Camping in snowsuits

Hello friends and enemies.

It’s not that I suck at remembering to post, or the lack of motivation, it’s the lack of universal revelation lately. So I apologize for slacking on the posts. I’ve been a bit busy. From moving into my new house, bravely living off of cheese sticks and almond milk, paying around $300 in traffic tickets because I strongly believe that there is a world of difference between “reckless driving” and getting where I need to go in a timely manor, and alsooo: Experiencing my first ever camping experience.

Okay, so, am I outdoorsy? This is a question that still to this day has yet to have a set answer. My family was never one to go outside and just do stuff just to do it. Neither were any of my friends growing up. So, I haven’t had too many “outdoorsy” experiences. Like, shitting in the wilderness, starting a fire with my bare hands, gutting a seal and using it’s hide as a thermal wetsuit while swimming across icy arctic waters, or really anything that Bear Grylls has ever said or done. I didn’t have thermals and was afraid of getting cold, so I did the only logical thing, and brought a snowsuit. To the Utah desert.

It was a super short trip with just 5 people. One of which decided they were only going to join us for around 15 minutes and then decided they wanted to sleep in the car because he didn’t want to get his shoes dirty. So technically four. And a dog. Okay so 5. But the dog wouldn’t let me pet him… So, okay, 4. And so! There I was, actually not having the worst time, gazing into the majestic embers of the fire, glowing …from sweating buckets in my snowsuit. but also the fire.

And I had a Perks-Of-Being A-Wallflower-End-Scene-Moment. I just thought, well wowza-damn. I realized that this moment, this very second, these next few hours and all the ones prior of that day were an experience. Which, yeah, Karlee. Duh. But it was like… Woah. And hear me out! – It is so whack to me that everything we have ever done, will do, and will continue to go through will someday become ancient history. That when I think of my first camping experience, I’m going to picture this moment. With these people. This dog that wouldn’t let me love it. And my snowsuit. My first time I crashed my bike, the first time I threw up Wendy’s, my first kiss, the first time I could finally complete the Busta Rhymes verse of Look At Me Now, the fourth time I dropped my phone in the toilet, that one time where I did that really cool thing and no one saw, and the 100th time I listened to Africa by Toto.

These are all just fragments. It’s like when the sun hits through the window just right, and you see a million little dust particles all floating around like the stars would, or like fish do. And it was kind of amazing, but also kind of… sad? That right here, in this moment, this fire and these shitty hot dogs and this dog being so god-damn cute would only be significant to the people sharing this moment with me… right now. Yeah, I mean, we would tell people how it was… We could share photos and videos, we could write about it, preach it, graffiti it on the walls if we wanted to! But no one could truly understand. Never will it be as significant, or vivid, or crisp. Our pictures will become old photographs stored in the crusty cloud no one has the password for,, our stories will become twisted legends which will be cut down by our grandkids who share fun facts about their grandparents in short-worded sentences. ,, as they continue their own lives.
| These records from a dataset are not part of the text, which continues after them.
/-- FMT of a tag (R207). -/
def tagFmt (t : Nat) : Nat := t % 16
/-- SPARSE of a tag. -/
def tagSparse (t : Nat) : Nat := bitsOf 5 4 t
/-- LAYOUT of a tag. -/
def tagLayout (t : Nat) : Nat := bitsOf 7 6 t

/-- The index of element (r, c) of a dense tile (R209). -/
def layoutIndex (lay rows cols r c : Nat) : Nat :=
  match lay with
  | 1 => c * rows + r
  | 2 => (r / 32 * ceilDiv cols 32 + c / 32) * 1024 + r % 32 * 32 + c % 32
  | _ => r * cols + c

/-- The elements that a tile of a tag stores (R209, R211). -/
def storedElems (tag rows cols : Nat) : Nat :=
  let cols' := match tagSparse tag with | 1 => cols / 2 | 2 => cols / 4 | _ => cols
  if tagLayout tag = 2 then ceilDiv rows 32 * ceilDiv cols' 32 * 1024 else rows * cols'

/-- The size in bytes of a tile's data. -/
def tileDataBytes (tag rows cols : Nat) : Nat := ceilDiv (storedElems tag rows cols * tagBits (tagFmt tag)) 8

/-- A tile as an engine sees it: the bytes of its slot, the slot's size, the tag in force, and its header. -/
structure TileV where
  rd : Nat → Nat
  size : Nat
  tag : Nat
  rows : Nat
  cols : Nat
  sstr : Nat
  aux : Nat

/-- The view of slot bytes under a tag. -/
def TileV.ofBytes (rd : Nat → Nat) (size tag : Nat) : TileV :=
  { rd := rd, size := size, tag := tag, rows := rd 2 + 256 * rd 3, cols := rd 4 + 256 * rd 5, sstr := rd 6 + 256 * rd 7,
    aux := rd 8 + 256 * rd 9 + 65536 * rd 10 + 16777216 * rd 11 }

/-- A byte of the slot; beyond its end zero, which R209 states for data, and which the model takes for scale and index bytes
too (log entry 106). -/
def TileV.byte (t : TileV) (o : Nat) : Nat := if o < t.size then t.rd o else 0

/-- Element e of the data area: none beyond the end of the slot (R209). -/
def TileV.raw (t : TileV) (e : Nat) : Option Nat :=
  let w := tagBits (tagFmt t.tag)
  if 8 * t.size < 1024 + w * (e + 1) then none
  else if w = 4 then some (t.byte (128 + e / 2) / 16 ^ (e % 2) % 16)
  else some (ofLe ((List.range (w / 8)).map (fun i => t.byte (128 + e * (w / 8) + i))))

/-- A bit of the sparsity index area, which begins 128 x AUX bytes after the data. -/
def TileV.indexBits (t : TileV) (byteNo lo n : Nat) : Nat := t.byte (128 + 128 * t.aux + byteNo) / 2 ^ lo % 2 ^ n

/-- The metadata halfword of an e2m1 block (R210). -/
def TileV.halfword (t : TileV) (i : Nat) : Nat :=
  t.byte (128 + 128 * t.sstr + 2 * i) + 256 * t.byte (128 + 128 * t.sstr + 2 * i + 1)
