-- ==== Sys2Proof/Machine/CopyEngine.lean ====
section
/-! DEFINITION. The copy queues at work (R244, R245, R248 to R264): how the regulators admit their requests (R364,
R367), the completion and the publication of commands, the fetches and the writes of streams. -/

namespace Sys2Proof.Machine

/-! ### Admission of engine requests (R364, R367) -/

/-- The tag of the requests of a queue command. -/
def cTag (seqNo : Nat) (cb : Bool) : Nat := 1 + 4 * seqNo + (if cb then 1 else 0)
/-- The payer of an engine of core n. -/
def engPayer (s : State) (n tag : Nat) : Payer := { core := some n, guest := (s.coreAt n).guest, tag := tag }
/-- The charges of the requests of some runs of bytes, line by line; what stays in the cluster is not charged (R364, R365). -/
def runReqs (l : List (Nat × Nat)) : List Nat :=
  (l.filter (fun p => !inAperture p.1)).flatMap (fun p => (linePieces p.1 p.2).map (fun x => unitsOf x.2))
/-- The charges of the reads of a copy queue: a request of 2 units for each line (R469). -/
def readReqs (l : List (Nat × Nat)) : List Nat := (runReqs l).map (fun _ => 2)
/-- Requests of an engine that have been admitted and are served by now. -/
def Core.admNow (k : Core) (tag now : Nat) : Nat := (k.adm.filter (fun p => p.1 == tag && decide (p.2 ≤ now))).length
/-- A request of an engine stands at its point or waits for its slot. -/
def State.asked (s : State) (n tag : Nat) : Bool :=
  (s.coreAt n).adm.any (fun p => p.1 == tag) || s.held.any (fun h => h.core == some n && h.tag == tag)
/-- All requests that an engine has made are served by now. -/
def State.served (s : State) (n tag : Nat) : Bool :=
  let k := s.coreAt n
  k.adm.any (fun p => p.1 == tag) && k.adm.all (fun p => p.1 != tag || decide (p.2 ≤ s.now)) &&
    !s.held.any (fun h => h.core == some n && h.tag == tag)
/-- Use up the admissions that have been served. -/
def State.useAdm (s : State) (n tag : Nat) : State :=
  s.modCoreAt n (fun k => { k with adm := k.adm.filter (fun p => p.1 != tag || decide (s.now < p.2)) })
/-- Bring requests of some charges to the initiator point of the core's cluster (R365). -/
def State.engAsk (s : State) (n tag : Nat) (reqs : List Nat) : State :=
  { s with held := s.held ++ (engPayer s n tag).requestsOf (dieOf n) (clOf n % 8) (s.coreAt n).guest s.now reqs }
/-- The writes of an engine wait for the answer of another car. -/
def waitsCarAt (r : Except ((Nat × Nat) × List (Nat × List Nat)) Unit) : Bool :=
  match r with | .error e => e.1.1 == cWAIT | .ok _ => false

/-- The access of an engine waits for the answer of another car. -/
def waitsCar' {α : Type} (r : Except (Nat × Nat) α) : Bool := match r with | .error e => e.1 == cWAIT | .ok _ => false
/-- A remote request of a tag is not answered yet. -/
def State.remWaiting (s : State) (n tag : Nat) : Bool := s.fab.reqs.any (fun r => r.core == n && r.tag == tag && r.ans.isNone)

/-! ### Parts of commands -/

/-- A field of a transfer descriptor (R256). -/
def CCmd.dfield (c : CCmd) (o n : Nat) : Nat := ofLe ((c.desc.drop o).take n)
/-- The rows of CPY and CPYS: source, destination, length (R255). -/
def CCmd.rows (c : CCmd) : List (Nat × Nat × Nat) :=
  if c.op = 0x01 then (if c.len = 0 then [] else [(c.b, c.a, c.len)])
  else
    let st (o : Nat) : Int := signedOf 32 (c.dfield o 4)
    (List.range (c.dfield 6 2)).flatMap (fun (p : Nat) => (List.range (c.dfield 4 2)).map (fun (r : Nat) =>
      (wrap64 (c.b + p * st 12 + r * st 8), wrap64 (c.a + p * st 20 + r * st 16), c.dfield 0 4)))

/-- An error that a command meets as it begins (R254, R256, R259, R263). LDBLK of no line or of more than 64 completes with
COPYERR (DESIGN CHOICE, log entry 124). -/
def CCmd.bad (c : CCmd) (half : Nat) : Option (Nat × Nat) :=
  match c.op with
  | 0x02 =>
    if c.dfield 0 4 == 0 || decide (33554431 < c.dfield 0 4) || c.dfield 4 2 == 0 || c.dfield 6 2 == 0 || c.dfield 24 8 != 0
    then some (cCOPYERR, c.b) else none
  | 0x03 | 0x04 => if c.len < 16 ∨ c.ring.slotb * 128 < c.len then some (cCOPYERR, c.a) else none
  | 0x05 => if c.a % 128 ≠ 0 ∨ c.len = 0 ∨ 64 < c.len ∨ half < c.len then some (cCOPYERR, c.a) else none
  | 0x0D => if c.a % c.len ≠ 0 then some (cMISALIGN, c.a) else none
  | _ => none

/-- The width of an index of GTHR and SCTR in bytes. -/
def CCmd.ixBytes (c : CCmd) : Nat := 2 ^ (c.f % 4 + 1)
/-- The stream description that GTHR and SCTR captured. -/
def CCmd.stream (c : CCmd) : Stream :=
  { cbase := BitVec.ofNat 64 (c.dfield 0 8), cdim := BitVec.ofNat 64 (c.dfield 8 8), cstr := BitVec.ofNat 64 (c.dfield 16 8)
    cblk := BitVec.ofNat 64 (c.dfield 24 8), bnd := 1 }
/-- The address that an index selects (R258): ui16 is unsigned. -/
def CCmd.ixAddr (c : CCmd) (x : Nat) : Nat :=
  let v : Int := if c.f % 4 = 0 then x else signedOf (8 * c.ixBytes) x
  wrap64 ((bitsOf 47 0 (c.dfield 0 8) : Int) + v * (tagBits c.stream.sfmt / 8 : Nat))

/-- The lines of the list of indices that the next index of GTHR and SCTR is the first to need (R469). -/
def CCmd.ixLines (c : CCmd) : List (Nat × Nat) :=
  (linePieces (c.a + c.pos * c.ixBytes) c.ixBytes).filter (fun p => c.pos == 0 || p.1 % 128 == 0)

/-- The charges of the requests that a command brings to its initiator point, in order; GTHR and SCTR proceed by elements,
and a tile slot and an element that is gathered or scattered count at their base. -/
def CCmd.reqs (c : CCmd) : List Nat :=
  match c.op with
  | 0x01 | 0x02 => c.rows.flatMap (fun r => readReqs [(r.1, r.2.2)] ++ runReqs [(r.2.1, r.2.2)])
  | 0x03 => readReqs [(c.a, c.len)]
  | 0x05 => readReqs [(c.a, 128 * c.len)]
  | 0x0E => readReqs [(c.b, c.len)]
  | 0x09 => if c.pos < c.len then readReqs (c.ixLines ++ [(bitsOf 47 0 (c.dfield 0 8), tagBits c.stream.sfmt / 8)]) else []
  | 0x0A => if c.pos < c.len then readReqs c.ixLines ++ runReqs [(bitsOf 47 0 (c.dfield 0 8), tagBits c.stream.sfmt / 8)] else []
  | 0x04 | 0x0D => runReqs [(c.a, c.len)]
  | _ => []

/-- What becomes of a command that is worked on: it ends with a cause (0 for none) and an address, waits for another car,
waits for the host's answer to a WPGT, or goes on. -/
inductive CRes where
  | done (cause addr : Nat)
  | wait
  | hold (addr : Nat) (left : List (Nat × List Nat))
  | more
  deriving DecidableEq, Repr

/-! ### CPY and CPYS (R251, R255) -/

/-- The byte of storage that a target names, whatever its key: a space and an address. -/
def Tgt.cell : Tgt → Nat × Nat
  | .spad c o => (0, c * 2 ^ 21 + o)
  | .mem pa _ => (1, pa)
  | .unc pa _ => (1, pa)
  | .dev pa => (3, pa)
  | .rem pa => (4, pa)
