-- ==== Sys2Proof/Machine/Cluster.lean ====
section
/-! DEFINITION. The cluster: the barrier unit (R333 to R337) and the temporal array (R338 to R350), their instructions
and their events. -/

namespace Sys2Proof.Machine

/-! ### Barriers (R334 to R336) -/

/-- done(p) for a phase (R334). -/
def phaseDone (phase p : Nat) : Bool :=
  let d := (phase + 256 - p % 256) % 256
  decide (1 ≤ d) && decide (d ≤ 127)

/-- Arrive at a barrier for phase p (R335). -/
def Barrier.arrive (b : Barrier) (c p : Nat) : Barrier :=
  if p % 256 = b.phase ∧ bitOf c b.memb then
    let arr := b.arr ||| 2 ^ c
    if arr = b.memb then { b with phase := (b.phase + 1) % 256, arr := 0 } else { b with arr := arr }
  else b

/-- BARI (R335). -/
def Barrier.setUp (b : Barrier) (v : Nat) : Barrier :=
  { b with memb := v % 256 &&& b.owner, phase := bitsOf 15 8 v, arr := 0 }

/-- What the unit does with an access: the barrier after it. -/
def Barrier.act (b : Barrier) (r : BarReq) : Barrier :=
  if !bitOf r.core b.owner then b
  else match r.op with
    | 0 | 1 => b.arrive r.core r.val
    | 3 => b.setUp r.val
    | _ => b

/-- The answer of the unit, once it has acted: all ones outside OWNER; for BAR and BARW none while the phase is not
done. -/
def Barrier.answer (b : Barrier) (r : BarReq) : Option Nat :=
  if !bitOf r.core b.owner then some (2 ^ 64 - 1)
  else if r.op = 1 ∨ r.op = 3 then some b.phase
  else if phaseDone b.phase r.val then some b.phase else none

/-- Whether BARRIER_ACCESS is due. -/
def State.barrierDue (s : State) (cl : Nat) : Bool := (s.clAt cl).breqs.any (fun r => !r.acted && decide (r.actAt ≤ s.now))

/-- The unit acts on its oldest access, after the stores that the access follows have performed at CLUSTER scope, and
looks again at the cores that wait (R335, R336). -/
def State.barrierAct (s : State) (cl : Nat) : State :=
  match (s.clAt cl).breqs.find? (fun r => !r.acted && decide (r.actAt ≤ s.now)) with
  | none => s
  | some r =>
    (s.l1Clean (8 * cl + r.core)).modCl cl (fun c =>
      let b := (c.bars.get {} r.bar).act r
      let upd (x : BarReq) : BarReq :=
        let x := if x.core == r.core then { x with acted := true } else x
        if x.acted && x.ans.isNone && x.bar == r.bar then
          (match b.answer x with | some v => { x with ans := some v, ansAt := s.now } | none => x) else x
      { c with bars := c.bars.set r.bar b, breqs := c.breqs.map upd })

/-- BARRIER_ACCESS (R336). -/
def execBarrierAccess (cl : Nat) (s : State) : Host.Outcome State Fault Refusal := .next (s.barrierAct cl)

/-- A barrier instruction: it sends its access once the released stores have performed, waits for the answer, and holds
the next bundle until 4 cc after it (R336). -/
def barOp (s : State) (o : OpSBar) (op : Nat) : Host.Outcome State Fault Refusal :=
  sOp s o.g o.n (fun s =>
    if !s.clear then s
    else
      let c := s.focus % 8
      match (s.clAt (clOf s.focus)).breqs.find? (fun r => r.core == c) with
      | some r =>
        match r.ans with
        | none => s.stallOn 15
        | some v =>
          ((s.modCl (clOf s.focus) (fun x => { x with breqs := x.breqs.filter (fun r => r.core != c) })).ws o.d
            (BitVec.ofNat 64 v) 1).holdNext (r.ansAt + 3 - s.now)
      | none =>
        if storesPending s.core.stores 1 then s.stallOn 15
        else
          (s.modCl (clOf s.focus) (fun x => { x with breqs := x.breqs ++
            [{ core := c, op := op, bar := o.b.toNat, val := (s.rs o.a).toNat, actAt := s.now + 4 }] })).stallOn 15)

/-- BAR. -/
def execBar (o : OpSBar) (s : State) : Host.Outcome State Fault Refusal := barOp s o 0
/-- BARA. -/
def execBara (o : OpSBar) (s : State) : Host.Outcome State Fault Refusal := barOp s o 1
/-- BARW. -/
def execBarw (o : OpSBar) (s : State) : Host.Outcome State Fault Refusal := barOp s o 2
/-- BARI. -/
def execBari (o : OpSBar) (s : State) : Host.Outcome State Fault Refusal := barOp s o 3

/-! ### The temporal array at issue (R341 to R348) -/

/-- Core n holds or has requested the array, in the order of its program (R342). -/
def State.tHolds (s : State) (n : Nat) : Bool :=
  match ((s.coreAt n).tq.filter (fun c => (c.op == 0x10 && !c.noop) || c.op == 0x11)).getLast? with
  | some c => c.op == 0x10
  | none =>
    let a := (s.clAt (clOf n)).arr
    a.holder == some (n % 8) || a.queue.contains (n % 8)

/-- The grant for which a temporal command issued now waits is held (R345). -/
def State.tGranted (s : State) (n : Nat) : Bool :=
  (s.clAt (clOf n)).arr.holder == some (n % 8) && !(s.coreAt n).tq.any (fun c => c.op == 0x11)

/-- DIRTY as the earlier commands of the core will leave it, and the address to report (R346). -/
def State.tDirty (s : State) (n : Nat) : Bool × Nat :=
  let a := (s.clAt (clOf n)).arr
  (s.coreAt n).tq.foldl (fun d c => if c.op = 0x15 then (false, 0) else if c.op = 0x13 then (true, c.issued) else d) (a.dirty, a.dirtyAddr)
I don’t know, guys… I keep trying to think of how I can end this, but I’m gonna leave it up to you on how you wanna digest it. It could be sad, or fascinating, or inspiring, or fill you with existential dread. Could be all four. All I know, is that I try to live my life through moments. Which is very irresponsible and stressful, but also very fun. I never really have a set plan. I just ride the wave. Observe the particles, and realize that they’re still moving, even around my stillness. We need to stop stressing about how we keep stressing about the little things. We are the little things. We are functioning through tiny tiny little atoms and we are living through tiny, tiny little moments and words and sneezes and yawns and smiles at strangers

and campfires in snowsuits.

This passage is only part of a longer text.